Border Issues to be Aware of Before Arriving at the Border

David H. Davis - November, 2003
Immigration Lawyer with Davis & Associates Law Office

You are no doubt aware that the Customs and Immigration Officer that greets you at either the Canadian or American border along the 49th Parallel wields unlimited and unrestricted powers of search, seizure and interrogation. It is therefore extremely important and prudent for you and your guests to be aware of some of the issues that can arise.

The first and most important piece of advice I can give you is to always be prepared, at time of arrival, to answer all questions put to you by the officer truthfully. This point cannot be stressed enough. Probably the most common reason I am contacted by persons seeking immigration advice relating to border issues is because the person attempted to gain entry into either country by means of lying about their employment, criminal record or reason for travelling. There are no short cuts even when it comes to international travel. And YES travel between Canada and the United States of America qualifies as INTERNATIONAL TRAVEL. Canada is a foreign country to American citizens and vice versa. No! Canada is not the 51st State like some persons South of our Border think! So don't think travelling across the Canada/US border is the same as crossing provincial or state lines.
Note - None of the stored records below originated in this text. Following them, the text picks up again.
-- ==== Sys2Proof/Machine/State.lean ====
section
/-! DEFINITION. The state of the unit (R20), of its platform (R7, R61), and of the agents that act on it
(R110), all plain data; the reasons a step can stop; the state after reset (R41). -/

namespace Sys2Proof.Machine

/-- The four errors of the shell (R201). They are recorded in `STATUS` and never stop the machine. -/
inductive Err where
  | illegalCmd
  | badIndex
  | range
  | bus
  deriving DecidableEq, Repr

/-- One action of the host (R97, R98). A register is named by its byte offset from `REGBASE`, 9 bits for
the block's 512 bytes (R33, R60); `width` is the access width in bits (R34). -/
inductive HostAction where
  /-- `WR`: a register write. -/
  | wr (off : BitVec 9) (width : Nat) (v : Word)
  /-- `RD`: a register read. -/
  | rd (off : BitVec 9) (width : Nat)
  /-- `MEMW`: the host places bytes in the data space, ascending. -/
  | memw (addr : Nat) (bytes : List Byte)
  /-- `MEMR`: the host reads `count` bytes of the data space. -/
  | memr (addr count : Nat)
  /-- `WAIT`: `repeat RD STATUS until STATUS.BUSY = 0`. -/
  | wait
  deriving DecidableEq, Repr

/-- Who moves at a step: one of the two agents, or the environment applying reset (R110). -/
inductive Turn where
  | host
  | engine
  | reset
  deriving DecidableEq, Repr

/-- Data space `M` as (address, byte) cells, addresses strictly rising, no cell equal to what an unlisted
address reads as (R61). -/
abbrev Memory := List Host.Cell

/-- What an address that no cell lists reads as. The spec gives the data space no contents at power-on;
DESIGN CHOICE, log entry 7. -/
def Memory.unlisted : Byte := 0

/-- The canonical form of a memory. -/
abbrev Memory.wf (m : Memory) : Prop :=
  m.Pairwise (fun x y => x.1 < y.1) ∧ ∀ c ∈ m, c.2 ≠ Memory.unlisted

/-- The state of a step. Names follow the register names of R20. -/
structure State where
  /-- `WS[0..15]`, the working State (R21). -/
  ws : Vec16
  /-- `IS[0..15]`, the input State (R23). -/
  is : Vec16
  /-- `KSB[0..63]`, the last keystream block that `BLOCK` serialised (R29). -/
  ksb : Vector Byte 64
  /-- `KEY[0..7]` (R25). -/
  key : Vector Word 8
  /-- `NONCE[0..2]` (R26). -/
  nonce : Vector Word 3
  /-- `CTR`, the initial counter (R27). -/
  ctr : Word
  /-- `BASE`, in its 32-bit slot (R28). -/
  base : Word
  /-- `LEN`, in its 32-bit slot (R28). -/
  len : Word
  /-- `STATUS.BUSY` (R30). -/
  busy : Bool
  /-- `STATUS.DONE` (R30). -/
  done : Bool
  /-- `STATUS.ERR` (R30). -/
  err : Bool
  /-- `STATUS.ERRCODE` (R30, R201). -/
  errCode : BitVec 4
  /-- `ERRINFO` (R31). -/
  errInfo : Word
  /-- `CUR`, the accepted command word, meaningful only while `BUSY = 1` (R35). -/
  cur : Word
  /-- The data space `M`, state of the platform (R20, R61). -/
  mem : Memory
  /-- The platform's parameters (R7); no step changes them (log entry 5). -/
  plat : Platform
  /-- MODEL'S OWN: the host's actions still to come, in order (R36; log entries 1, 3). -/
  host : List HostAction
  /-- MODEL'S OWN: whose turn it is, first the next one (R110; log entry 1). -/
  sched : List Turn
  /-- MODEL'S OWN: the word the host's last register read returned (R112; log entry 18). -/
  rdata : Word
  /-- MODEL'S OWN: the bytes the host's last `MEMR` returned (R97; log entry 18). -/
  mdata : List Byte
  /-- MODEL'S OWN: buffers of the `STREAM`s accepted since the host last read `STATUS` with `BUSY = 0`
  (R70 c, R239; log entry 11). -/
  owned : List Region
  /-- MODEL'S OWN: how many free values have been drawn (log entries 8, 9, 10). -/
  draws : Nat
  deriving DecidableEq, Repr

/-- Why the machine stops with a fault. -/
inductive Fault where
  /-- Raised by the host's `MEMW` and `MEMR` for an address outside `[0, 2^AW)`, which does not exist (R61).
  Safe: the model stops (log entry 19). -/
  | outsideDataSpace
  deriving DecidableEq, Repr

/-- Why the model gives an action no successor. -/
inductive Refusal where
  /-- An instruction without a meaning. No arm of this model uses it. Safe. -/
  | notModelled (mnemonic : String)
  /-- Raised by the host's `MEMW` and `MEMR` on a byte of a buffer that belongs to the engine
  (R70 c, R239, U5). Safe (log entry 11). -/
  | bufferRace
  /-- Raised by a register access that is not an aligned 32-bit one (R34, U6). Safe (log entry 13). -/
  | undefinedAccess
  /-- Raised by `STREAM`, by reset during `STREAM`, and by `MEMW` and `MEMR`, on a location that is not
  ordinary memory (R66, U7). Safe (log entry 14). -/
  | notOrdinaryMemory
  /-- Raised by `STREAM`, by reset during `STREAM`, and by `MEMW` and `MEMR`, on the unit's own register
  block where the platform maps it into the data space (R73, U8). Safe (log entry 15). -/
  | coversRegisters
  deriving DecidableEq, Repr

/-- The machine right after reset: every register at the value of R41, `CUR` at the value log entry 8
names, the data space with nothing listed, no host action pending. -/
def State.reset : State :=
  { ws := Vector.replicate 16 0
    is := Vector.replicate 16 0
    ksb := Vector.replicate 64 0
    key := Vector.replicate 8 0
    nonce := Vector.replicate 3 0
    ctr := 0
    base := 0
    len := 0
    busy := false
    done := false
    err := false
    errCode := 0
    errInfo := 0
    cur := 0
    mem := []
    plat := Platform.standard
    host := []
    sched := []
    rdata := 0
    mdata := []
    owned := []
    draws := 0 }

end Sys2Proof.Machine
end

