-- ==== Sys2Proof/Machine/Ops.lean ====
section
/-! DEFINITION. The shared operations: the data space and its two primitives (R61, R65), regions of
addresses, taking an error (`raise`, R207) and leaving it (R208), and the life cycle of a command
(acceptance R114, completion R115). -/

namespace Sys2Proof

/-- Whether an address lies in a region. -/
def Region.contains (r : Region) (a : Nat) : Bool := decide (r.base ≤ a ∧ a < r.base + r.size)

/-- Whether two regions share an address. -/
def Region.meets (r t : Region) : Bool :=
  decide (0 < r.size ∧ 0 < t.size ∧ r.base < t.base + t.size ∧ t.base < r.base + r.size)

/-- `Accessible(addr)` (R61, R65, R68): inside the data space and answering. -/
def Platform.accessible (p : Platform) (a : Nat) : Bool :=
  decide (a < 2 ^ p.aw) && !(p.blocked.any (·.contains a))

/-- Whether a region touches memory that is not ordinary (R66, U7). -/
def Platform.touchesDevice (p : Platform) (r : Region) : Bool := p.device.any (·.meets r)

/-- Whether a region touches the register block where the platform maps it into the data space (R73, U8). -/
def Platform.touchesRegisters (p : Platform) (r : Region) : Bool :=
  p.regMapped && Region.meets ⟨p.regBase, Platform.regBlockBytes⟩ r

namespace Machine

/-! ### The data space -/

/-- The byte of `M` at an address (R61). -/
def Memory.read : Memory → Nat → Byte
  | [], _ => Memory.unlisted
  | (k, v) :: t, a => if k = a then v else Memory.read t a

/-- `M[a] <- b`, keeping the canonical form (R61). -/
def Memory.write : Memory → Nat → Byte → Memory
  | [], a, b => if b = Memory.unlisted then [] else [(a, b)]
  | (k, v) :: t, a, b =>
    if a < k then (if b = Memory.unlisted then (k, v) :: t else (a, b) :: (k, v) :: t)
    else if a = k then (if b = Memory.unlisted then t else (a, b) :: t)
    else (k, v) :: Memory.write t a b

/-- Bytes placed at ascending addresses (R97 `MEMW`). -/
def Memory.writeBytes : Memory → Nat → List Byte → Memory
  | m, _, [] => m
  | m, a, b :: bs => Memory.writeBytes (Memory.write m a b) (a + 1) bs

/-- `count` bytes read from ascending addresses (R97 `MEMR`). -/
def Memory.readBytes (m : Memory) : Nat → Nat → List Byte
  | _, 0 => []
  | a, count + 1 => Memory.read m a :: Memory.readBytes m (a + 1) count

/-- `MemRead(addr, 1)` (R65): the byte, or nothing where the access raises `BUS(addr)`. -/
def memRead (p : Platform) (m : Memory) (a : Nat) : Option Byte :=
  if p.accessible a then some (Memory.read m a) else none

/-- `MemWrite(addr, 1, v)` (R65): the memory written, or nothing where the access raises `BUS(addr)`. -/
def memWrite (p : Platform) (m : Memory) (a : Nat) (v : Byte) : Option Memory :=
  if p.accessible a then some (Memory.write m a v) else none

/-! ### Errors -/

/-- `ERRCODE` of an error (R201). -/
def Err.code : Err → BitVec 4
  | .illegalCmd => 1
  | .badIndex => 2
  | .range => 3
  | .bus => 4

/-- `raise E(info)` (R207): the whole of what taking an error does. "`STATUS.DONE` stays 0". -/
def raise (e : Err) (info : Word) (s : State) : State :=
  { s with err := true, errCode := e.code, errInfo := info, busy := false, done := false }

/-- The return from an error (R117, R208): nothing is restored and nothing is retried. -/
def clearError (s : State) : State := { s with err := false, errCode := 0, errInfo := 0 }

/-! ### The life cycle of a command -/

/-- The data buffer, `M[BASE]` to `M[BASE + LEN - 1]` (R28). -/
def buffer (s : State) : Region := ⟨s.base.toNat, s.len.toNat⟩

/-- Acceptance (R114): `BUSY <- 1`, `CUR <- w` and nothing else of the unit. From here the buffer of a
`STREAM` belongs to the engine (R70 c, R239; log entry 11). -/
def accept (w : Word) (s : State) : State :=
  { s with
    busy := true
    cur := w
    owned := if decode w = .command .stream then buffer s :: s.owned else s.owned }

/-- `BUSY <- 0`; `CUR` is then any value (R35, U14). -/
def leaveBusy (s : State) : State :=
  { s with busy := false, cur := Config.freeWord s.draws, draws := s.draws + 1 }

/-- The end of a completion that raised nothing (R115): `BUSY <- 0`, `DONE <- 1`. -/
def complete (s : State) : State := { leaveBusy s with done := true }

/-- The end of an engine step that raised an error (R115, R207). -/
def abort (e : Err) (info : Word) (s : State) : State := raise e info (leaveBusy s)

end Machine

end Sys2Proof
end

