-- ==== Sys2Proof/Safety.lean ====
section
/-! DEFINITION. What counts as a legal state and a safe run, in the terms the statements use: the invariants the
spec gives the reachable states (R30, R61, R28, R115), the end of a run (R243), and the states in which a
given action is the next one. -/

namespace Sys2Proof.Machine

/-- The parameters are in the ranges of D15 and D18 (R28). -/
def legalPlatform (p : Platform) : Prop :=
  1 ≤ p.aw ∧ p.aw ≤ 32 ∧ 1 ≤ p.lenw ∧ p.lenw ≤ 32

/-- The status bits of every reachable state (R30, R31): `BUSY = 1 ⇒ DONE = 0 ∧ ERR = 0`,
`¬(DONE = 1 ∧ ERR = 1)`, `ERR = 0 ⇒ ERRCODE = 0` and `ERRINFO = 0`; with `ERR = 1`, a code of R201. -/
structure StatusLegal (s : State) : Prop where
  busyExcludes : s.busy = true → s.done = false ∧ s.err = false
  notBoth : ¬ (s.done = true ∧ s.err = true)
  noErrorNoReport : s.err = false → s.errCode = 0 ∧ s.errInfo = 0
  errorHasCode : s.err = true → 1 ≤ s.errCode.toNat ∧ s.errCode.toNat ≤ 4

/-- The word in `CUR` is one R113 accepts: a command, `QR` with distinct indices, `STREAM` in range
(R115: "rule R113 accepts no such word"). -/
def LatchedAdmissible (s : State) : Prop :=
  ∃ i, decode s.cur = .command i ∧ i.wellFormed = true ∧
    (i = .stream → s.base.toNat + s.len.toNat ≤ 2 ^ s.plat.aw)

/-- The invariant of the machine. -/
structure Inv (s : State) : Prop where
  /-- The parameters are legal (R7, R28). -/
  plat : legalPlatform s.plat
  /-- `BASE` holds `AW` bits (R28). -/
  base : s.base.toNat < 2 ^ s.plat.aw
  /-- `LEN` holds `LENW` bits (R28). -/
  len : s.len.toNat < 2 ^ s.plat.lenw
  /-- The status bits (R30). -/
  status : StatusLegal s
  /-- What a busy unit performs was accepted (R113, R115). -/
  latched : s.busy = true → LatchedAdmissible s
  /-- The buffer of a busy `STREAM` belongs to the engine (R239). -/
  owned : streaming s = true → buffer s ∈ s.owned
  /-- The data space is in canonical form. -/
  mem : s.mem.wf
  /-- The data space is `[0, 2^AW)` (R61). -/
  memInside : ∀ c ∈ s.mem, c.1 < 2 ^ s.plat.aw

/-- When a `STREAM` completes without error: the addresses of the buffer are in range, answer, and are ordinary
memory away from the unit's registers (R66, R73, R178, R179). The data space is in canonical form, as in
every state of a run. -/
structure StreamReady (s : State) : Prop where
  canonical : s.mem.wf
  inRange : s.base.toNat + s.len.toNat ≤ 2 ^ s.plat.aw
  answers : ∀ i, i < s.len.toNat → s.plat.accessible (s.base.toNat + i) = true
  ordinary : s.plat.touchesDevice (buffer s) = false
  awayFromRegisters : s.plat.touchesRegisters (buffer s) = false

/-- Byte `i` of the keystream in closed form: `Bf(Asm(KEY, add32(CTR, i div 64), NONCE))[i mod 64]` (R173). -/
def keystreamByte (s : State) (i : Nat) : Byte :=
  (blockBytes (assemble s.key (s.ctr + BitVec.ofNat 32 (i / 64)) s.nonce))[i % 64]'(Nat.mod_lt i (by decide))

/-- The host is next, and `act` is what it does. -/
def State.withHostAction (s : State) (act : HostAction) : State :=
  { s with sched := .host :: s.sched, host := act :: s.host }

/-- The engine is next. -/
def State.withEngineTurn (s : State) : State := { s with sched := .engine :: s.sched }

/-- Reset is next. -/
def State.withResetTurn (s : State) : State := { s with sched := .reset :: s.sched }

/-- Commands performed one after the other. -/
def execAll : List Instr → State → Host.Outcome State Fault Refusal
  | [], s => .next s
  | i :: is, s =>
    match exec i s with
    | .next t => execAll is t
    | .fault f => .fault f
    | .refused r => .refused r

/-- The eighty `QR` commands of ten `DBLROUND`s (R98, R162). -/
def eightyQrs : List Instr :=
  (List.replicate 10 (columnQuads ++ diagonalQuads)).flatten.map
    fun q => .qr q.1 q.2.1 q.2.2.1 q.2.2.2

/-- The next step is the host's: its turn is next, or no turn is left and the unit is idle (R110; log entry 1). -/
def hostMoves (s : State) : Prop := (∃ rest, s.sched = .host :: rest) ∨ (s.sched = [] ∧ s.busy = false)

/-- `t` is reached from `s` by steps. -/
inductive Steps : State → State → Prop where
  | refl (s : State) : Steps s s
  | step {s t u : State} : Steps s t → Machine.step t = .next u → Steps s u

/-- The step from `s` to `t` is the read of `STATUS` that ends a run: the host's, the last action of its script, and
returning `BUSY = 0` (R243; log entry 23). -/
def endsRun (s t : State) : Prop :=
  hostMoves s ∧ (s.host = [.rd 0x004 32] ∨ s.host = [.wait]) ∧ step s = .next t ∧ t.rdata.getLsbD 0 = false

/-- The run launched in `start` has ended, in `t`: every action of the script has been performed, and the last of
them, a read of `STATUS` after all others, has returned `BUSY = 0`. The result of the run is what `t` holds
(R243). -/
def ended (start t : State) : Prop := ∃ s, Steps start s ∧ endsRun s t

/-- The run has ended in error: the `STATUS` read that ended it shows `ERR = 1` (R243). -/
def endedInError (start t : State) : Prop := ended start t ∧ t.rdata.getLsbD 2 = true

/-- States that steps reach from reset, whatever host script, schedule, platform and data the run was
launched with. -/
inductive Reachable : State → Prop where
  | launch (p : Platform) (m : Memory) (h : List HostAction) (c : List Turn) :
      legalPlatform p → m.wf → (∀ x ∈ m, x.1 < 2 ^ p.aw) →
      Reachable { State.reset with plat := p, mem := m, host := h, sched := c }
  | step {s t : State} : Reachable s → step s = .next t → Reachable t

end Sys2Proof.Machine
end

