/-- A command that goes on leaves the data space as it was, unless it is a `STREAM` in range, which leaves what its
pass does (R60, R69). -/
theorem exec_mem_cases {i : Instr} {s t : State} (h : exec i s = .next t) :
    t.mem = s.mem ∨
    (i = .stream ∧ s.base.toNat + s.len.toNat ≤ 2 ^ s.plat.aw ∧ t.mem = (streamPass s).mem) := by
  cases i with
  | qr a b c d => obtain ⟨-, rfl⟩ | ⟨-, rfl⟩ := execQr_cases h <;> exact .inl rfl
  | block => obtain rfl := execBlock_cases h; exact .inl rfl
  | stream =>
    obtain ⟨-, rfl⟩ | ⟨hr, -, ⟨-, rfl⟩ | ⟨a, -, rfl⟩⟩ := execStream_cases h
    · exact .inl rfl
    · exact .inr ⟨rfl, hr, rfl⟩
    · exact .inr ⟨rfl, hr, rfl⟩

/-- An engine turn that goes on leaves the operands and the host's side alone. -/
theorem engineTurn_frame {s t : State} (h : engineTurn s = .next t) : EngineFrame s t := by
  obtain ⟨-, rfl⟩ | ⟨-, ⟨i, -, hx⟩ | ⟨why, -, rfl⟩⟩ := engineTurn_cases h
  · constructor <;> simp
  · exact exec_frame hx
  · constructor <;> simp

/-- An engine turn that goes on leaves the unit idle. -/
theorem engineTurn_idle {s t : State} (h : engineTurn s = .next t) : t.busy = false := by
  obtain ⟨hb, rfl⟩ | ⟨-, ⟨i, -, hx⟩ | ⟨why, -, rfl⟩⟩ := engineTurn_cases h
  · exact hb
  · exact exec_idle hx
  · rfl

/-- No action of the host changes the platform. -/
theorem hostAct_plat {act : HostAction} {s t : State} (h : hostAct act s = .next t) : t.plat = s.plat := by
  obtain ⟨off, v, -, -, rfl⟩ | ⟨off, -, -, rfl⟩ | ⟨addr, bytes, -, -, rfl⟩ | ⟨addr, count, -, -, rfl⟩ |
    ⟨-, ⟨-, rfl⟩ | ⟨-, rfl⟩⟩ := hostAct_cases h
  · exact (writeReg_frame ..).1
  · exact (readReg_frame ..).1
  · rfl
  · rfl
  · exact (readReg_frame ..).1
  · exact (readReg_frame ..).1

/-- Reset does not change the platform. -/
theorem resetEvent_plat {s t : State} (h : resetEvent s = .next t) : t.plat = s.plat := by
  obtain ⟨-, rfl⟩ | ⟨-, -, rfl⟩ := resetEvent_cases h <;> rfl

/-! ### The status bits (R30, R31) -/

/-- Taking an error leaves legal status bits (R201, R207). -/
theorem statusLegal_raise (e : Err) (info : Word) (s : State) : StatusLegal (raise e info s) where
  busyExcludes := by simp
  notBoth := by simp
  noErrorNoReport := by simp
  errorHasCode := by cases e <;> simp [Err.code]

/-- Completion without an error pending leaves legal status bits (R115). -/
theorem statusLegal_complete {s : State} (h : s.err = false → s.errCode = 0 ∧ s.errInfo = 0)
    (he : s.err = false) : StatusLegal (complete s) where
  busyExcludes := by simp
  notBoth := by simp [he]
  noErrorNoReport := h
  errorHasCode := by simp [he]

/-- A `STATUS` write to an idle unit keeps the status bits legal (R117). -/
theorem statusLegal_writeStatus {s : State} (h : StatusLegal s) (v : Word) (hb : s.busy = false) :
    StatusLegal (writeStatus v s) := by
  obtain ⟨-, hboth, hreport, hcode⟩ := h
  rw [writeStatus_eq]
  constructor
  · simp [hb]
  · simp_all
  · cases hv : v.getLsbD 2
    · simpa using hreport
    · simp
  · cases hv : v.getLsbD 2
    · simpa using hcode
    · simp

/-- Acceptance by an idle unit without error leaves legal status bits (R114). -/
theorem statusLegal_accept {s : State} (h : StatusLegal s) (he : s.err = false) (w : Word) :
    StatusLegal (accept w { s with done := false }) where
  busyExcludes := by simp [he]
  notBoth := by simp
  noErrorNoReport := h.noErrorNoReport
  errorHasCode := h.errorHasCode

/-! ### The invariant -/

/-- An idle state meets the invariant when its parameters, widths, status bits and data space do. -/
theorem Inv.of_idle {t : State} (hidle : t.busy = false) (hplat : legalPlatform t.plat)
    (hbase : t.base.toNat < 2 ^ t.plat.aw) (hlen : t.len.toNat < 2 ^ t.plat.lenw) (hstatus : StatusLegal t)
    (hwf : t.mem.wf) (hin : ∀ c ∈ t.mem, c.1 < 2 ^ t.plat.aw) : Inv t where
  plat := hplat
  base := hbase
  len := hlen
  status := hstatus
  latched := by simp [hidle]
  owned := by simp [streaming, hidle]
  mem := hwf
  memInside := hin

/-- The invariant does not speak of the model's own fields but `owned`. -/
theorem Inv.with_hostSide {s : State} (h : Inv s) (host : List HostAction) (sched : List Turn) (rdata : Word)
    (mdata : List Byte) (draws : Nat) :
    Inv { s with host := host, sched := sched, rdata := rdata, mdata := mdata, draws := draws } where
  plat := h.plat
  base := h.base
  len := h.len
  status := ⟨h.status.busyExcludes, h.status.notBoth, h.status.noErrorNoReport, h.status.errorHasCode⟩
  latched := h.latched
  owned := h.owned
  mem := h.mem
  memInside := h.memInside

/-- The invariant is kept by another data space in canonical form, every cell an old one or inside. -/
theorem Inv.with_mem {s : State} (h : Inv s) {m : Memory} (hwf : m.wf)
    (hin : ∀ c ∈ m, c ∈ s.mem ∨ c.1 < 2 ^ s.plat.aw) : Inv { s with mem := m } where
  plat := h.plat
  base := h.base
  len := h.len
  status := ⟨h.status.busyExcludes, h.status.notBoth, h.status.noErrorNoReport, h.status.errorHasCode⟩
  latched := h.latched
  owned := h.owned
  mem := hwf
  memInside := fun c hc => (hin c hc).elim (h.memInside c) id

/-- While idle the invariant does not speak of the record of owned buffers. -/
theorem Inv.with_owned_of_idle {s : State} (h : Inv s) (hb : s.busy = false) (o : List Region) :
    Inv { s with owned := o } :=
  .of_idle hb h.plat h.base h.len
    ⟨h.status.busyExcludes, h.status.notBoth, h.status.noErrorNoReport, h.status.errorHasCode⟩ h.mem h.memInside

/-! #### The engine -/

/-- What a command leaves of the status bits is legal (R115, R207). -/
theorem exec_statusLegal {i : Instr} {s t : State} (hs : StatusLegal s) (hb : s.busy = true)
    (h : exec i s = .next t) : StatusLegal t := by
  have he : s.err = false := (hs.busyExcludes hb).2
  cases i with
  | qr a b c d =>
    obtain ⟨-, rfl⟩ | ⟨-, rfl⟩ := execQr_cases h
    · exact statusLegal_complete hs.noErrorNoReport he
    · exact statusLegal_raise ..
  | block =>
    obtain rfl := execBlock_cases h
    exact statusLegal_complete hs.noErrorNoReport he
  | stream =>
    obtain ⟨-, rfl⟩ | ⟨-, -, ⟨-, rfl⟩ | ⟨a, -, rfl⟩⟩ := execStream_cases h
    · exact statusLegal_raise ..
    · exact statusLegal_complete hs.noErrorNoReport he
    · exact statusLegal_raise ..

/-- The pass of a `STREAM` in range leaves a canonical data space inside `[0, 2^AW)`. -/
theorem streamPass_mem_inside {s : State} (hr : s.base.toNat + s.len.toNat ≤ 2 ^ s.plat.aw) :
    ∀ c ∈ (streamPass s).mem, c ∈ s.mem ∨ c.1 < 2 ^ s.plat.aw := by
  intro c hc
  refine (mem_xorPass hc).imp_right fun ⟨_, hlt⟩ => ?_
  rw [streamBytes_length] at hlt
  omega

/-- A command keeps the invariant. -/
theorem exec_inv {i : Instr} {s t : State} (hs : Inv s) (hb : s.busy = true) (h : exec i s = .next t) : Inv t := by
  have hf := exec_frame h
  have hmem : Inv { s with mem := t.mem } := by
    obtain hm | ⟨-, hr, hm⟩ := exec_mem_cases h <;> rw [hm]
    · exact hs
    · exact hs.with_mem (xorPass_wf hs.mem _ _) (streamPass_mem_inside hr)
  refine .of_idle (exec_idle h) ?_ ?_ ?_ (exec_statusLegal hs.status hb h) hmem.mem ?_
  · rw [hf.plat]; exact hs.plat
  · rw [hf.plat, hf.base]; exact hs.base
  · rw [hf.plat, hf.len]; exact hs.len
  · rw [hf.plat]; exact hmem.memInside

/-- An engine turn keeps the invariant. -/
theorem engineTurn_inv {s t : State} (hs : Inv s) (h : engineTurn s = .next t) : Inv t := by
  obtain ⟨-, rfl⟩ | ⟨hb, ⟨i, -, hx⟩ | ⟨why, -, rfl⟩⟩ := engineTurn_cases h
  · exact hs
  · exact exec_inv hs hb hx
  · exact .of_idle rfl hs.plat hs.base hs.len (statusLegal_raise ..) hs.mem hs.memInside

/-! #### Reset -/

/-- The registers at their reset values meet the invariant, the data space being as it should. -/
theorem Inv.resetRegisters {s : State} (h : Inv s) : Inv (resetRegisters s) :=
  .of_idle rfl h.plat (by simp) (by simp) ⟨by simp, by simp, by simp, by simp⟩ h.mem h.memInside

/-- Reset as an event keeps the invariant: a `STREAM` it abandons was accepted, so its buffer is in range. -/
theorem resetEvent_inv {s t : State} (hs : Inv s) (h : resetEvent s = .next t) : Inv t := by
  obtain ⟨-, rfl⟩ | ⟨hstr, -, rfl⟩ := resetEvent_cases h
  · exact hs.resetRegisters
  · obtain ⟨hb, hd⟩ := streaming_iff.mp hstr
    obtain ⟨i, hi, -, hr⟩ := hs.latched hb
    have hrange : s.base.toNat + s.len.toNat ≤ 2 ^ s.plat.aw :=
      hr (Decoded.command.inj (hi.symm.trans hd))
    refine (hs.with_mem (mixPass_wf hs.mem _ _ _ _) fun c hc => ?_).resetRegisters
    refine (mem_mixPass hc).imp_right fun ⟨_, hlt⟩ => ?_
    rw [streamBytes_length] at hlt
    omega

/-! #### The host -/

/-- A command that passes the checks of R113 is admissible: well formed, and in range where it is a `STREAM`. -/
theorem admissible_of_admission {i : Instr} {s : State} (h : admission i s = none) :
    i.wellFormed = true ∧ (i = .stream → s.base.toNat + s.len.toNat ≤ 2 ^ s.plat.aw) := by
  cases i with
  | qr a b c d =>
    refine ⟨?_, fun hi => by cases hi⟩
    rw [← indicesDistinct_eq_wellFormed]
    by_contra hd
    simp [admission, qrError, hd] at h
  | block => exact ⟨rfl, fun hi => by cases hi⟩
  | stream =>
    refine ⟨rfl, fun _ => bufferInRange_iff.mp ?_⟩
    by_contra hr
    simp [admission, streamError, hr] at h
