-- ==== Sys2Proof/WellFormed.lean ====
section
/-! DEFINITION. What a legal configuration and a well-formed instruction are (00_scope.md R6;
30_encoding.md R104, R108, R112, R120). Any operand byte is legal at decode (R110), so the only
check on a machine instruction is that the opcode table has its row. -/

namespace Sys2Proof

/-- R108: every row's word has `w[7:6]` equal to its operand count and `w[4]` equal to its sets-PC
flag, and no two rows share a word. R6 admits exactly the maps that keep this. -/
def OpcodeMap.legal (m : OpcodeMap) : Bool :=
  Op.all.all (fun op => wordCount (m.word op) == op.operands && wordSetsPc (m.word op) == op.setsPc)
    && decide (Op.all.map m.word).Nodup

/-- R6: `SP_RESET` is any value 0..256, `OPCODE_MAP` any legal map. -/
def Config.wf (c : Config) : Bool := decide (c.spReset.toNat ≤ 256) && c.opcodes.legal

/-- The opcode table has the instruction's row (R106, R112). -/
def Instr.wf (c : Config) (i : Instr) : Bool := c.hasRow i.op

/-- The instruction has an assembly spelling: every register operand is 0..7 (R120). -/
def Instr.spellable : Instr → Bool
  | .hlt | .ret => true
  | .push r | .pop r | .prn r | .call r | .jmp r | .jeq r | .jne r => decide (r.toNat ≤ 7)
  | .ldi r _ => decide (r.toNat ≤ 7)
  | .add ra rb | .mul ra rb | .cmp ra rb | .sub ra rb | .div ra rb =>
    decide (ra.toNat ≤ 7) && decide (rb.toNat ≤ 7)

end Sys2Proof
end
I do not mean to belittle the intelligence of our friendly neighbours to the South. In fact I am a big booster of ensuring friendly relations between Canada and the USA. It is not only good for business but it is the right thing to do. Unfortunately, the immigration officials who work on both sides of the border do not always remember that they are ambassadors of the country they represent and work for. As a result, the officer may be in a bad mood or tired of dealing with the same types of questions and answers. They may be short tempered and talk with a demeaning and sarcastic tone. In turn, some travellers do not really understand that they are crossing an international border and can react very disrespectfully to the interrogating officer. Combining these poor attitudes from both officer and traveller alike with the power that officers are entrusted with can make for a very difficult and embarrassing, not to mention unsuccessful, experience at the border. Thus, you must be PREPARED.

If you are a citizen of either the USA or Canada you do not require a visa to enter either country for pleasure. You do, however, carry the burden of demonstrating to the officer’s satisfaction that:

For instance, if you state that you intend to stay in Canada for two weeks to go hunting and fishing and you do not have more that $100CDN in your wallet then chances are the officer will refuse you entry into Canada as everyone knows you need more money than that to live-on while being in Canada for that period of time (even with the current exchange rate).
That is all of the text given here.